Jasper Johns declared himself an artist more than six decades ago when he began exploring the human condition through drawing. Over time, his works have been associated with abstract expressionism and pop art. This month, a compilation of his drawings spanning from 1954 to 2016 will be the inaugural exhibit at the new Menil Drawing Institute.

The Condition of Being Here: Drawings by Jasper Johns takes viewers on a journey of what it means to be human—both physically and emotionally.

Flag on Orange Field by Jasper Johns

“We tend to think about drawings as pencil or pen on paper,” said Kelly Montana, assistant curator at the Menil Drawing Institute. “These drawings are also oil on canvas, ink on plastic. … You can see that the ink kind of does what it wants. … It stops of its own volition.”

Johns’ half-century fascination with the human body and curiosity about the human mind are evident in his sketches, which are reminiscent of figure studies by Leonardo da Vinci and the abstract works of Pablo Picasso.

“For Johns, skin was a container, it was a material, … a way to think about the body,” Montana said. “The skin holds everything in and is part of this world.”

In the studio of his Connecticut home, Johns covered portions of his body in oil to create Study for Skin I. Once the oil was applied, he rubbed his body onto a sheet of drafting paper and went back over the oil with charcoal to find impressions of his body to visualize the three-dimensionality of the human form on a flat surface.

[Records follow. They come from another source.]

/-- StepKeepsLegal and LegalStatesNeverStop: a legal state and its step; and the refused binding. -/
theorem witness_legal_step : Legal (busyOn 4 .ima 1 1 0 [0x17, 0x80, 0x3C]) ∧
    (∃ t, step (busyOn 4 .ima 1 1 0 [0x17, 0x80, 0x3C]) = .next t) ∧
    step (hostDoes (.bindSource [] [1]) (readyOn .ima 1 1 0 [])) = .refused .sourceBoundDuringInstance := by
  exact ⟨legal_ima, ⟨_, step_of_unit (i := .imaByte) rfl (not_loopExit (by decide) (by decide) (by decide) rfl) rfl⟩, rfl⟩

/-- ReadTerminates. -/
theorem witness_terminates : Legal (busyOn 8 .msadpcm 3 2 14 [1, 9]) ∧ (busyOn 8 .msadpcm 3 2 14 [1, 9]).mode = .busy :=
  ⟨legal_msadpcm, rfl⟩

/-- PlainImaReadDecodesStream, with two bytes to decode and a third not reached. -/
theorem witness_plain_ima : Legal (busyOn 4 .ima 1 1 0 [0x17, 0x80, 0x3C]) ∧
    (busyOn 4 .ima 1 1 0 [0x17, 0x80, 0x3C]).mode = .busy ∧
    (busyOn 4 .ima 1 1 0 [0x17, 0x80, 0x3C]).latched.variant = .ima ∧
    (busyOn 4 .ima 1 1 0 [0x17, 0x80, 0x3C]).latched.endPos ≤ (busyOn 4 .ima 1 1 0 [0x17, 0x80, 0x3C]).src.len ∧
    (busyOn 4 .ima 1 1 0 [0x17, 0x80, 0x3C]).eosFlag = false :=
  ⟨legal_ima, rfl, rfl, Nat.le_refl _, rfl⟩

/-- UnitLengths and OutputStaysInsideRequest: a READ's step that stays in `BUSY`, at a block header. -/
theorem witness_unit : Legal (busyOn 4 .msima1 2 1 4 [1, 0, 2, 0]) ∧
    (busyOn 4 .msima1 2 1 4 [1, 0, 2, 0]).mode = .busy ∧ loopExit (busyOn 4 .msima1 2 1 4 [1, 0, 2, 0]) = false ∧
    ∃ t, step (busyOn 4 .msima1 2 1 4 [1, 0, 2, 0]) = .next t ∧ t.mode = .busy := by
  have h : loopExit (busyOn 4 .msima1 2 1 4 [1, 0, 2, 0]) = false := not_loopExit (by decide) (by decide) (by decide) rfl
  exact ⟨legal_msima1, rfl, h, msimaHdr (busyOn 4 .msima1 2 1 4 [1, 0, 2, 0]), step_of_unit rfl h rfl, rfl⟩

/-- ConfigurationOnlyLatched: a step that latches, one that clears, and hardware reset. -/
theorem witness_latched :
    (∃ t, step (hostDoes (.writeCmd 1) { State.reset with args := cfgArgs 1 1 0 0 }) = .next t ∧
      t.latched ≠ State.reset.latched) ∧
    (∃ t, step (hostDoes (.writeCmd 7) (readyOn .ima 1 1 0 [])) = .next t ∧
      t.latched ≠ (readyOn .ima 1 1 0 []).latched) ∧
    ∃ t, step (hostDoes .hardwareReset (readyOn .ima 1 1 0 [])) = .next t ∧
      t.latched ≠ (readyOn .ima 1 1 0 []).latched :=
  ⟨⟨_, rfl, by decide⟩, ⟨_, rfl, by decide⟩, ⟨_, rfl, by decide⟩⟩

“This concept of transferring the world into a flat surface is an idea that has longevity in art. Think of the Renaissance,” Montana said. “How do we make the world seem like the way we see it on paper? It requires an understanding of vision, but also a complete reorientation of depth.”

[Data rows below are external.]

-- ==== Sys2Proof/Machine/Jump.lean ====
section
/-! DEFINITION. Jump family: affine maps, their powers by repeated squaring, and JUMP (44_jump.md). -/

namespace Sys2Proof.Machine

/-- The pair `(A, C)`, standing for `x -> (A*x + C) mod 2^128` (R160). -/
structure AffineMap where
  mul : Word128
  add : Word128
  deriving DecidableEq, Repr

/-- `apply((A, C), x)` (R160). -/
def AffineMap.apply (f : AffineMap) (x : Word128) : Word128 := f.mul * x + f.add

/-- `compose(g, f)`: `g` after `f` (R160). -/
def AffineMap.compose (g f : AffineMap) : AffineMap := ⟨g.mul * f.mul, g.mul * f.add + g.add⟩

/-- The identity `(1, 0)` (R160). -/
def AffineMap.one : AffineMap := ⟨1, 0⟩

/-- The single-step map `S = (M, INC)`, M mod 2^128 (R161). -/
def stepMap (k : Config) (inc : Word128) : AffineMap := ⟨BitVec.ofNat 128 k.multiplier, inc⟩

/-- The accumulated map and the current power after `n` rounds: `(Ma, Ca)` and `S^(2^n)` (R163). -/
def powerRounds (S : AffineMap) (e : Word128) : Nat → AffineMap × AffineMap
  | 0 => (AffineMap.one, S)
  | i + 1 =>
    match powerRounds S e i with
    | (acc, cur) => (if e.getLsbD i then cur.compose acc else acc, cur.compose cur)

/-- The power `S^e`: 128 rounds, least significant bit first, whatever e is (R163). -/
def power (S : AffineMap) (e : Word128) : AffineMap := (powerRounds S e 128).1

/-- The accumulated map when the bits of e are scanned from bit `n - 1` down to bit 0. -/
def powerMsbRounds (S : AffineMap) (e : Word128) : Nat → AffineMap → AffineMap
  | 0, acc => acc
  | i + 1, acc =>
    powerMsbRounds S e i (if e.getLsbD i then S.compose (acc.compose acc) else acc.compose acc)

/-- The order of rounds an implementation may choose instead: most significant bit first (R163, D29). -/
def powerMsbFirst (S : AffineMap) (e : Word128) : AffineMap := powerMsbRounds S e 128 AffineMap.one

/-- `COUNTER <- S^e applied to COUNTER` (R164). -/
def State.jumped (s : State) (k : Config) (e : Word128) : State :=
  s.withCounter ((power (stepMap k (s.increment k)) e).apply s.counter)

/-- JUMP: reposition the counter by a signed count (R164). -/
def execJump (delta : Word128) (s : State) : Host.Outcome State Fault Refusal :=
  s.whenConstructed (·.jumped config (exponentOperand delta))

end Sys2Proof.Machine
end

In Green Angel and an untitled drawing from 1973, Johns rearranges the human body. For the untitled piece, human body parts were cast and traced onto canvas with oil paint and graphite pencil. In an interesting twist, Johns did not place the tracings to recreate the human form, but jumbled them on the page.

Green Angel by Jasper Johns

“A subtle disorientation of the viewer is behind each of these works,” Montana said. “He has taken the elements of the lips, moved the lips and he’s moved them into this square configuration.”

Johns also explores the emotional toll of life in his drawings. From his depiction of an anguished soldier returning home from the Vietnam War to more domestic drawings made from the vantage point of his bathtub, Johns conveys the subtleties of mood and circumstance.

“The way his life transpired in the mind’s eye concerned him, so he went to see a psychologist,” Montana said of the artist, now 88, a Georgia native who was raised in South Carolina. “The psychologist called this ‘racing thoughts’ and said that they are very normal. There are lots of different things in [this drawing]—it’s the bathtub, it’s a weird sign in German—things that are major moments in your life mixed with private moments and these moments that stand out to you for some reason.”

Ultimately, Johns’ work is suggestive, even subjective, which gives viewers a chance to pull from their own experiences and draw their own conclusions.

“I think [humanity] fascinated him,” Montana said. “I think that if Johns wasn’t such a masterful draftsman, I think in a lot of ways he would have been a philosopher.”